Upon occasion, and it had happened early in Se'Kara this year, the arena is flooded and a sea fight is staged, the waters for the occasion being filled with a variety of unpleasant sea life, water tharlarion, Vosk turtles, and the nine-gilled Gorean shark, the latter brought in tanks on river barges up the Vosk, to be then transported in tanks on wagons across the margin of desolation to Ar for the event.

Both the games and the races are popular in Ar, but, as I have indicated, the average man of Ar follows the races much more closely. There are no factions, it might be mentioned, at the games. Further, as might be expected, those who favor the games do not much go to the races, and those who favor the races do not often appear at the games. The adherents of each entertainment, though perhaps equaling one another in their fanaticism, tend not to be the same men.

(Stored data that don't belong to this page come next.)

/-- After the three fetch reads, an opcode byte that is no key of the dispatch table raises IllegalOpcode, whatever the
operand bytes are (R112, R203; a fault, not a stall, by decision D7 of the spec, log entry 11). -/
def Obligations.NonKeyByteRaisesIllegalOpcode : Prop :=
  ∀ (s : State) (ir opA opB : Byte), s.run = .running →
    memRead s.mem s.pc.toNat = some ir → memRead s.mem (s.pc.toNat + 1) = some opA →
    memRead s.mem (s.pc.toNat + 2) = some opB → ir ∉ dispatchKeys s.params →
    step s = .next (s.raise (some ir) { kind := .illegalOpcode, info := ir.toNat })

/-- After a hit, the operand check comes before any part of the instruction: operand A and then operand B, where the
selected instruction uses it as a register index, raises RegisterIndexFault above 7, with the byte as `info`; else an
instruction with that opcode executes. Bytes that are not register indices are not checked (R113). -/
def Obligations.OperandCheckAfterDispatch : Prop :=
  ∀ (s : State) (ir opA opB : Byte), s.run = .running →
    memRead s.mem s.pc.toNat = some ir → memRead s.mem (s.pc.toNat + 1) = some opA →
    memRead s.mem (s.pc.toNat + 2) = some opB → ir ∈ dispatchKeys s.params →
    ∃ i : Instr, i.opcode s.params = some ir ∧
      (1 ≤ i.registerOperands → 7 < opA.toNat →
        step s = .next (s.raise (some ir) { kind := .registerIndexFault, info := opA.toNat })) ∧
      ((1 ≤ i.registerOperands → opA.toNat ≤ 7) → i.registerOperands = 2 → 7 < opB.toNat →
        step s = .next (s.raise (some ir) { kind := .registerIndexFault, info := opB.toNat })) ∧
      ((1 ≤ i.registerOperands → opA.toNat ≤ 7) → (i.registerOperands = 2 → opB.toNat ≤ 7) →
        ∃ j : Instr, decode s.params ir opA opB = .ok j ∧ j.opcode s.params = some ir ∧
          j.registerOperands = i.registerOperands ∧ step s = exec j s)

/-- The three fetch reads are unconditional: at 254, 255 and 256 every step raises AddressFault at address 256, with the
opcode byte recorded unless its own read faulted, whatever the bytes there are (R111, the reading of decision D6, log
entry 11). -/
def Obligations.FetchPastMemoryRaisesAddressFault : Prop :=
  ∀ s : State, s.run = .running → 254 ≤ s.pc.toNat → s.pc.toNat ≤ 256 →
    step s = .next (s.raise (memRead s.mem s.pc.toNat) { kind := .addressFault, info := 256 }) ∧
    (memRead s.mem s.pc.toNat = none ↔ s.pc.toNat = 256)

/-- Faults are precise: a step that faults changes no register, no cell, not `pc`, not `FL` and not `out`, and no
instruction starts after it (R211). -/
def Obligations.FaultsArePrecise : Prop :=
  ∀ s t : State, s.run = .running → step s = .next t → t.run = .faulted →
    t = { s with run := .faulted, fault := t.fault } ∧ ∀ u, step t ≠ .next u

/-- A step that faults leaves a record of the `pc` it started at and of the opcode byte there, none where `pc` is no
address (R32, R212, with decisions D8 and D9 of the spec; log entry 12). -/
def Obligations.FaultEntryWritesTheRecord : Prop :=
  ∀ s t : State, s.run = .running → step s = .next t → t.run = .faulted →
    ∃ (k : FaultKind) (info : Int),
      t.fault = some { kind := k, opcode := memRead s.mem s.pc.toNat, pcAtFault := s.pc, info := info }

/-- Every step keeps the fault record true: kind by kind, the record a step leaves names the opcode, the `pc`, the
instruction and the value that the table of R200 says, of the state it is left in; for RegisterIndexFault the opcode is a
key and the byte is one that its instruction uses as a register index, operand A before B (R32, R200 to R206, R113). The
premise is the invariant of the next statement, with the model's own choices in it (log entries 1 and 23). -/
def Obligations.FaultRecordStaysTrue : Prop :=
  ∀ s t : State, s.Inv → s.RecordTrue → step s = .next t → t.RecordTrue

/-- Every step keeps the invariant: `pc` at most 256 and a fault record exactly in FAULTED (R25, R27, R31, R32), legal
parameters (R87), which are in State by the model's choice (log entry 1), and memory in canonical form, which is the
model's own representation and no rule of the spec (log entry 23). -/
def Obligations.InvariantKeptByEveryStep : Prop :=
  ∀ s t : State, s.Inv → step s = .next t → t.Inv

/-- The reset state of every legal core meets both invariants (R37, R240); that memory is in canonical form and that the
parameters are in State are the model's choices (log entries 23 and 1). -/
def Obligations.ResetMeetsTheInvariants : Prop :=
  ∀ p : Params, p.wf = true → (State.resetWith p).Inv ∧ (State.resetWith p).RecordTrue

/-- A step of a running machine always answers a next state: no instruction, no byte and no fault stops the model
short of HALTED and FAULTED (R110, R116). -/
def Obligations.RunningStepAnswersNextState : Prop :=
  ∀ s : State, s.run = .running → ∃ t, step s = .next t

/-- The transitions of `run`: HLT alone reaches HALTED, a fault alone reaches FAULTED and leaves a record, every other
completed instruction stays RUNNING; from HALTED and FAULTED there is no step, and reset leaves them (R31, with its
decision D8; log entry 12). So there are exactly three kinds of run: a run ends in one state, HALTED or FAULTED, or it
never ends, and not both (R116); the loop's fuel is the model's own (log entry 25). -/
def Obligations.RunStateTransitions : Prop :=
  (∀ s t : State, s.Inv → s.run = .running → step s = .next t →
    (t.run = .halted ↔ s.fetchDecode = .instr .hlt) ∧ (t.run = .faulted ↔ t.fault.isSome = true)) ∧
  (∀ s : State, s.run ≠ .running → ∀ t, step s ≠ .next t) ∧
  (∀ s : State, s.hostReset.run = .running) ∧
  (∀ s : State, s.RunsForever ∨ ∃ t, s.RunEndsIn t) ∧
  (∀ s t : State, s.RunEndsIn t →
    (t.run = .halted ∨ t.run = .faulted) ∧ ¬ s.RunsForever ∧ ∀ u, s.RunEndsIn u → u = t)

/-- The names under which the model stops in the two terminal states; that the stop is a host fault is the model's own
choice (log entry 4), for R31's "no step is defined from them". -/
def Obligations.TerminalStatesStopByName : Prop :=
  ∀ s : State, (s.run = .halted → step s = .fault .noStepWhenHalted) ∧
    (s.run = .faulted → step s = .fault .noStepWhenFaulted)

/-! ## Machine control, immediate load, output -/

/-- HLT sets `run` to HALTED and changes nothing else; that `pc` stays is decision D20 of the spec (R130, log entry 22). -/
def Obligations.HltHaltsAndKeepsAllElse : Prop :=
  ∀ s : State, ∃ t, exec .hlt s = .next t ∧ t.run = .halted ∧ t.pc = s.pc ∧ s.SameRegsBut t [] ∧ t.fl = s.fl ∧
    t.out = s.out ∧ s.SameMem t ∧ t.fault = s.fault ∧ t.params = s.params

/-- LDI puts the immediate byte in its register, R7 included, and advances `pc` by 3; `pc` is at most 253 wherever an
instruction executes (R131, R27). -/
def Obligations.LdiLoadsTheImmediate : Prop :=
  ∀ (ra : Reg) (imm : Byte) (s : State), s.pc.toNat ≤ 253 →
    ∃ t, exec (.ldi ra imm) s = .next t ∧ t.getReg ra = imm ∧ s.OnlyReg t ra 3

/-- PRN appends its register's byte to `out` and advances `pc` by 2 (R132). -/
def Obligations.PrnAppendsToOutput : Prop :=
  ∀ (ra : Reg) (s : State), s.pc.toNat ≤ 253 →
    ∃ t, exec (.prn ra) s = .next t ∧ t.out = s.out ++ [s.getReg ra] ∧ t.pc.toNat = s.pc.toNat + 2 ∧
      s.SameRegsBut t [] ∧ t.fl = s.fl ∧ s.SameMem t ∧ s.SameControl t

The one time I did attend the games I suppose I was fortunate in seeing Murmillius fight. He was an extremely large man and a truly unusual and superb swordsman. Murmillius always fought alone, never in teams, and in more than one hundred and fifteen fights, sometimes fighting three and four times in one afternoon, he had never lost a contest. It was not known if he had been originally slave or not, but had he been he surely would have won his freedom ten times over and more; again and again, even after he would have won his freedom had he first been slave, he returned to the sand of the arena, steel in hand; I supposed it might be the gold of victory, or the plaudits of the screaming crowd that brought Murmillius ever again striding helmeted in the sunlight onto the white sand.

Yet Murmillius was an enigma in Ar, and little seemed to be known of him. He was strange to the minds of those who watched the games.

For one thing he never slew an opponent, though the man often could never fight again; the afternoon I had seen him the crowd cried for the death of his defeated opponent, lying bloodied in the sand, pleading for mercy between his legs, and Murmillius had lifted his sword as though to slay the man, and the crowd screamed, and then Murmillius threw back his head and laughed, and slammed the sword into its sheath and strode from the arena; the crowd had been stunned and then furious, but by the time Murmillius had turned before the iron gate to face them they were on their feet crying his name, cheering him wildly, for he had spurned them; the will of the vast multitude in that huge stadium had been nothing to him, and the crowd, their will rejected, roared his praises, adoring him; and he turned and strode into the darkness of the pits beneath the stadium; even the face of Murmillius was unknown for never, even when the crowd cried out the loudest, would he remove the great helmet with its curving steel crest that concealed his features; Murmillius, at least until he himself should lie red in the white sand, held the adherents of the games in Ar, and perhaps the city itself, in the gauntleted palm of his right hand, his sword hand.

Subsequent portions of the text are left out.